02 Juni 2022

In der Tiefdruckerei

Aus der Serie »Ein Bild und seine Geschichte«

Schon während des Krieges und in ihrer Schulzeit musste meine Mutter hart arbeiten; sie half ihrer Mutter im Haushalt und versorgte die jüngeren Geschwister. Eine richtige Ausbildung machte sie nach der Schule und im Chaos der Nachkriegszeit nicht, was dazu führte, dass sie immer nur als »ungelernte Hilfsarbeiterin« angestellt wurde: in den späten 40er-Jahren als sehr junge Frau im Wald, wo sie unter anderem neue Bäume pflanzte, zu Beginn der 50er-Jahre dann in einer Druckerei in Freudenstadt.

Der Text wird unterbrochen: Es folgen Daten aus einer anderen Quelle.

-- ==== Sys2Proof/Machine/Checksum.lean ====
section
/-! DEFINITION. The checksum unit (41_checksum.md). -/

namespace Sys2Proof.Machine

/-- The digest of `bs` read as a `DLEN`-bit big-endian number (R133). -/
def digest (c : Cfg) (bs : List Byte) : Nat := intBE (c.hash bs).toList

/-- `CK(ENT, B)`: the `ENT/32` most significant bits of the digest (R133), or `CKX` where the digest has too
few bits (R134). -/
def ck (c : Cfg) (ent : Nat) (bs : List Byte) : Nat :=
  if ent / 32 ≤ c.dlen then digest c bs / 2 ^ (c.dlen - ent / 32) else (c.ckx ent bs).toNat

end Sys2Proof.Machine
end

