-- ==== Sys2Proof/Machine/Dispatch.lean ====
section
/-! DEFINITION. One arm per command: a direct call of its meaning. -/

namespace Sys2Proof.Machine

def exec (i : Instr) (s : State) : Host.Outcome State Fault Refusal :=
  match i with
  | .enc => Sys2Proof.Machine.execEnc s
  | .enca => Sys2Proof.Machine.execEnca s
  | .dec => Sys2Proof.Machine.execDec s
  | .rup32 => Sys2Proof.Machine.execRup32 s
  | .obfU32 => Sys2Proof.Machine.execObfU32 s
  | .obfS32 => Sys2Proof.Machine.execObfS32 s
  | .obfU64 => Sys2Proof.Machine.execObfU64 s
  | .obfS64 => Sys2Proof.Machine.execObfS64 s
  | .deobfU32 => Sys2Proof.Machine.execDeobfU32 s
  | .deobfS32 => Sys2Proof.Machine.execDeobfS32 s
  | .deobfU64 => Sys2Proof.Machine.execDeobfU64 s
  | .deobfS64 => Sys2Proof.Machine.execDeobfS64 s
  | .obfencU32 => Sys2Proof.Machine.execObfencU32 s
  | .obfencS32 => Sys2Proof.Machine.execObfencS32 s
  | .obfencU64 => Sys2Proof.Machine.execObfencU64 s
  | .obfencS64 => Sys2Proof.Machine.execObfencS64 s
  | .decdeobfU32 => Sys2Proof.Machine.execDecdeobfU32 s
  | .decdeobfS32 => Sys2Proof.Machine.execDecdeobfS32 s
  | .decdeobfU64 => Sys2Proof.Machine.execDecdeobfU64 s
  | .decdeobfS64 => Sys2Proof.Machine.execDecdeobfS64 s

end Sys2Proof.Machine
end

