-- ==== Sys2Proof/Certificates/Slice0/Obligations.lean ====
section
/-! DEFINITION. The statements for the provers. Each docstring names the rule of spec/ that it formalises. -/

open Sys2Proof Sys2Proof.Machine Sys2Proof.Safety

/-! Reset, initialisation, phases -/

/-- R46: every piece of state at reset, after a successful initialisation and after a fatal one. (WROM after a fatal
initialisation is unspecified, and nothing is said of it.) -/
def Obligations.ResetLeavesTheTabledValues : Prop :=
  State.reset.phase = .reset ∧ State.reset.status = .ok ∧ State.reset.res = {} ∧ State.reset.ops = {} ∧
    (∀ sp i, State.reset.memRead sp i = none) ∧
    (∀ r ∈ [HostReg.pinv32, .pinv64, .pm32, .pm64], State.reset.hostRead r = none) ∧
    (∀ k, State.reset.hostRead (.xk k) = none ∧ State.reset.hostRead (.ak k) = none) ∧
    (∀ c : Cfg, c.prime % 2 = 1 →
      ∃ r, stepOf c State.reset = .next { State.reset with phase := .ready r } ∧ r.rom = c.word ∧
        c.prime * r.pinv32.toNat % 2 ^ 32 = 1 ∧ c.prime * r.pinv64.toNat % 2 ^ 64 = 1 ∧
        r.pm32.toNat = c.prime % 2 ^ 32 ∧ r.pm64.toNat = c.prime % 2 ^ 64 ∧
        r.u32 = c.u32 ∧ r.s32 = c.s32 ∧ r.u64 = c.u64 ∧ r.s64 = c.s64) ∧
    ∀ c : Cfg, c.prime % 2 = 0 →
      ∃ t, stepOf c State.reset = .next t ∧ t = { State.reset with phase := .fatal } ∧
        (∀ r ∈ [HostReg.pinv32, .pinv64, .pm32, .pm64], t.hostRead r = none) ∧
        ∀ k, t.hostRead (.xk k) = none ∧ t.hostRead (.ak k) = none

/-- The invariant holds at reset (R46). -/
def Obligations.ResetMeetsTheInvariant : Prop := Safety.Inv State.reset

/-- Every step keeps the invariant: sound derived registers (R39, R40), no result after an error (R196), the
results of at most one command (R31, R33), reset values outside READY (R221), the memory's form (R51, R62). -/
def Obligations.StepKeepsTheInvariant : Prop :=
  ∀ s t, Safety.Inv s → step s = .next t → Safety.Inv t

/-- R218, R39: with an odd `P` the initialisation step changes PHASE to READY and writes the word ROM, the
multipliers, the unique inverses and the stage constants, and touches nothing else. The machine's own step is
the step under its configuration `Config.cfg`. When initialisation comes is a free value (log entry 3). -/
def Obligations.InitialisationOfAnOddPrime : Prop :=
  (∀ s, step s = stepOf Config.cfg s) ∧ ∀ (c : Cfg) s, c.prime % 2 = 1 → InitialisationIsNext s →
    ∃ r, stepOf c s = .next { s with phase := .ready r } ∧
      (∀ g : Index, ({ s with phase := .ready r } : State).memRead .wrom g = some (romWord c.word g)) ∧
      r.rom = c.word ∧ r.pm32.toNat = c.prime % 2 ^ 32 ∧ r.pm64.toNat = c.prime % 2 ^ 64 ∧
      (∀ p < 2 ^ 32, c.prime * p % 2 ^ 32 = 1 ↔ p = r.pinv32.toNat) ∧
      (∀ p < 2 ^ 64, c.prime * p % 2 ^ 64 = 1 ↔ p = r.pinv64.toNat) ∧
      r.u32 = c.u32 ∧ r.s32 = c.s32 ∧ r.u64 = c.u64 ∧ r.s64 = c.s64

/-- R219: with an even `P` the initialisation step sets PHASE to FATAL and changes nothing else; with an odd `P`,
prime or not, it ends in READY. -/
def Obligations.InitialisationOfAnEvenPrimeIsFatal : Prop :=
  ∀ (c : Cfg) s, InitialisationIsNext s →
    (c.prime % 2 = 0 → stepOf c s = .next { s with phase := .fatal }) ∧
    (c.prime % 2 = 1 → ∃ r, stepOf c s = .next { s with phase := .ready r })

/-- R216, R220: READY and FATAL are left only by reset, RESET only by the initialisation step, and the derived
registers and the word ROM, which READY holds, never change before the next reset. -/
def Obligations.PhaseIsLeftOnlyByReset : Prop :=
  ∀ s t, step s = .next t →
    (s.phase ≠ .reset → s.host.program[s.host.line]? ≠ some .reset → t.phase = s.phase) ∧
    (s.host.program[s.host.line]? = some .reset → s.phase ≠ .reset → t.phase = .reset) ∧
    (s.phase = .reset → (InitialisationIsNext s → t.phase = .fatal ∨ ∃ r, t.phase = .ready r) ∧
      (¬ InitialisationIsNext s → t.phase = .reset))

/-- R215: reset puts every piece of the block's state at its reset value, from any phase. That reset comes as a line
of the host program is the model's choice (log entries 5 and 12). -/
def Obligations.HostResetsTheBlock : Prop :=
  ∀ s, HostActs s .reset →
    ∃ t, step s = .next t ∧ t.phase = .reset ∧ t.status = .ok ∧ t.res = {} ∧ t.ops = {} ∧
      (∀ sp i, t.memRead sp i = none) ∧
      (∀ r ∈ [HostReg.pinv32, .pinv64, .pm32, .pm64], t.hostRead r = none) ∧
      ∀ k, t.hostRead (.xk k) = none ∧ t.hostRead (.ak k) = none

/-! Encoding and issue -/

/-- Every command's byte decodes to the command. -/
def Obligations.EncodedCommandDecodesToItself : Prop :=
  ∀ i : Instr, i.wellFormed = true → decode (encode i) = .ok i

/-- R85: the complete opcode map. A byte decodes to a command exactly where the map has that row. -/
def Obligations.OpcodeMapIsComplete : Prop :=
  ∀ (b : Byte) i, decode b = .ok i ↔ (b, i) ∈
    ([(0x00, .enc), (0x01, .enca), (0x02, .dec), (0x03, .rup32),
      (0x40, .obfU32), (0x41, .obfS32), (0x42, .obfU64), (0x43, .obfS64),
      (0x44, .deobfU32), (0x45, .deobfS32), (0x46, .deobfU64), (0x47, .deobfS64),
      (0x80, .obfencU32), (0x81, .obfencS32), (0x82, .obfencU64), (0x83, .obfencS64),
      (0x84, .decdeobfU32), (0x85, .decdeobfS32), (0x86, .decdeobfU64), (0x87, .decdeobfS64)] :
      List (Byte × Instr))
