-- ==== Sys2Proof/Laws/PerInstr.lean ====
section
/-! SUPPORT. The per-instruction family `CommandByte`: what 30_encoding.md R81 to R83 say of the fields of each
command's byte. -/

namespace Sys2Proof.Laws.CommandByte

/-- The byte's `ZERO` field is 000, its class is not the reserved one, a codec byte's function is below 4, and
the command is well formed. -/
def Statement (i : Instr) : Prop :=
  zeroField (encode i) = 0 ∧ classField (encode i) ≠ 3 ∧
    (classField (encode i) = 0 → (funcField (encode i)).toNat < 4) ∧ i.wellFormed = true

theorem enc : Statement .enc := by unfold Statement; decide
theorem enca : Statement .enca := by unfold Statement; decide
theorem dec : Statement .dec := by unfold Statement; decide
theorem rup32 : Statement .rup32 := by unfold Statement; decide
theorem obfU32 : Statement .obfU32 := by unfold Statement; decide
theorem obfS32 : Statement .obfS32 := by unfold Statement; decide
theorem obfU64 : Statement .obfU64 := by unfold Statement; decide
theorem obfS64 : Statement .obfS64 := by unfold Statement; decide
theorem deobfU32 : Statement .deobfU32 := by unfold Statement; decide
theorem deobfS32 : Statement .deobfS32 := by unfold Statement; decide
theorem deobfU64 : Statement .deobfU64 := by unfold Statement; decide
theorem deobfS64 : Statement .deobfS64 := by unfold Statement; decide
theorem obfencU32 : Statement .obfencU32 := by unfold Statement; decide
theorem obfencS32 : Statement .obfencS32 := by unfold Statement; decide
theorem obfencU64 : Statement .obfencU64 := by unfold Statement; decide
theorem obfencS64 : Statement .obfencS64 := by unfold Statement; decide
theorem decdeobfU32 : Statement .decdeobfU32 := by unfold Statement; decide
theorem decdeobfS32 : Statement .decdeobfS32 := by unfold Statement; decide
theorem decdeobfU64 : Statement .decdeobfU64 := by unfold Statement; decide
theorem decdeobfS64 : Statement .decdeobfS64 := by unfold Statement; decide

end Sys2Proof.Laws.CommandByte
end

Schlott Tiefdruck begann damals seinen Aufstieg. Die Firma kaufte neue Druckmaschinen und expandierte. Meine Mutter arbeitete im Lager und in der Weiterverarbeitung: Sie bündelte Zeitschriften, sie verlud die Pakete mit gedruckten Prospekten, sie wuchtete Berge von Papier durch die Gegend. Mit der eigentlichen Produktion der gedruckten Produkte hatte sie nichts zu tun.

Wann genau das Bild hier aufgenommen wurde, lässt sich nicht mehr nachvollziehen. Meine Mutter hatte Jahrzehnte später erst damit angefangen, einzelne Bilder mit Notizen zu versehen. »Am Arbeitsplatz Schlott Tiefdruckerei« steht auf der Rückseite des kleinen Fotos (größere Fotoabzüge kosteten vergleichsweise viel Geld), mehr nicht. Meine Mutter ist die Frau links im Bild; zu der Kollegin auf der rechten Seite hatte sie nichts notiert.